Carlos Rocha - Ciberdúvidas da Língua Portuguesa
Carlos Rocha
Carlos Rocha
1M

Licenciado em Estudos Portugueses pela Faculdade de Ciências Sociais e Humanas da Universidade Nova de Lisboa, mestre em Linguística pela mesma faculdade e doutor em Linguística, na especialidade de Linguística Histórica, pela Faculdade de Letras da Universidade de Lisboa. Professor do ensino secundário, coordenador executivo do Ciberdúvidas da Língua Portuguesa, destacado para o efeito pelo Ministério da Educação português.

 
Textos publicados pelo autor

Pergunta:

Palavras em que o x se lê como s, ex.: verbo trazertrouxe, trouxestes, trouxeram, trouxe, trouxeste, trouxemos, trouxesse, trouxesses, trouxesse, trouxéssemos, trouxésseis, trouxessem.

Por que razão se escreve x?

Obrigado.

Resposta:

Por razões etimológicas, isto é, históricas. Durante a Idade Média e talvez até mais tarde, no pretérito perfeito do indicativo do verbo trazer (trouxe, trouxeste, trouxe, trouxemos, trouxestes, trouxeram) e nos tempos derivados desse tema (troux-: mais que perfeito, trouxera; futuro do conjuntivo, trouxer; e imperfeito do conjuntivo, trouxesse), parece que o x de troux- era uma consoante chiante (como se fosse "trouche"), como acontece atualmente com baixo. Só mais tarde é que esse x passou a ter o atual valor de [s], uma sibilante surda (trouxe = "trousse"; cf. Dicionário Houaiss, s.v. traz-: «[...] trouxe (trouxera, trouxesse, trouxer), com o -x- prov[avelmente] chiante, depois sibilante surdo»).

Pergunta:

Qual é a diferença entre fritar e frigir?

Resposta:

Em referência ao processo de cozinhar alimentos em manteiga ou óleo muito quentes, fritar e frigir são sinónimos. No entanto, no português contemporâneo, fritar sobrepôs-se a frigir, que só se acha em textos mais antigos ou se recupera como recurso literário. 

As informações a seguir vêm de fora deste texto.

-- ==== Sys2Proof/Config.lean ====
section
/-! DEFINITION. What is fixed when the block is built (R5, R19) and the free values the spec leaves open (R9 `any_N`).
The widths of R6 are the types of Word.lean and of the ports in Machine/State.lean. -/

namespace Sys2Proof.Config

/-- `SPEED_MIN` (R5): inputs at or below it give code 0. -/
abbrev speedMin : Rat := 0

/-- `LIN_MAX` (R5): inputs at or below it, and above `SPEED_MIN`, take the linear branch. -/
abbrev linMax : Rat := 2

/-- `LIN_SCALE` (R5): the linear branch multiplies by 64. -/
abbrev linScale : Rat := 64

/-- `SPEED_MAX` (R5): inputs above it are clamped to it. -/
abbrev speedMax : Rat := 255

/-- `WINDOW` (R5): subtracted by ENC, added by DEC. -/
abbrev window : Rat := 128

/-- `EXP_BIAS` (R5): ENC scales by `2^(7 - e)`, DEC by `2^(e - 7)`. -/
abbrev expBias : Int := 7

/-- The exponent of DEC's bucket 0: its mantissa is scaled by `2^-6`, the inverse of `LIN_SCALE` (R5). -/
abbrev linExp : Int := -6

/-- `MANT_W` (R5): the width of the mantissa field. -/
abbrev mantW : Nat := 7

/-- `MANT_MASK` (R5). -/
abbrev mantMask : Nat := 0x7F

/-- `EXP_MASK` (R5), applied after the right shift by `MANT_W`. -/
abbrev expMask : Nat := 0x7

/-- `CODE_MAX` (R5): the saturation code. -/
abbrev codeMax : Nat := 1023

/-- FREE VALUE (assumption 4). The draw `any_10` of ENC on a NaN (R69, `NAN_POLICY` of R6), one for each evaluation. -/
opaque any10 : Nat → BitVec 10

/-- FREE VALUE (assumption 4). The draw `any_12` of ILOG2 outside its domain (R84), one for each evaluation. -/
opaque any12 : Nat → BitVec 12

/-- FREE VALUE (assumption 4). The draw `any_64` of SCALE outside representability (R92), one for each evaluation. -/
opaque any64 : Nat → BitVec 64

end Sys2Proof.Config
end

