-- ==== Sys2Proof/Machine/Dispatch.lean ====
section
/-! DEFINITION. One arm for each operation of the opcode map (R42). -/

namespace Sys2Proof.Machine

def exec (i : Instr) (s : State) : Host.Outcome State Fault Refusal :=
  match i with
  | .enc speed => Sys2Proof.Machine.execEnc speed s
  | .dec code => Sys2Proof.Machine.execDec code s
  | .ilog2 x => Sys2Proof.Machine.execIlog2 x s
  | .scale value exp => Sys2Proof.Machine.execScale value exp s

end Sys2Proof.Machine
end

Uma consulta do Corpus do Português de Mark Davies e Michael Ferreira indica que a forma de infinitivo frigir conta com 24 ocorrências, das quais 19 se concentram em textos compreendidos entre o século XVI e o século XIX. Fritar tem 19 ocorrências, quase todas (17) concentradas — 10 do português de Portugal e 7 do português do Brasil — em textos no século XX. Além disso, é curioso verificar, por exemplo, que o iDicionário Aulete remete a entrada frigir para fritar, deixando concluir que esta é a forma mais conhecida.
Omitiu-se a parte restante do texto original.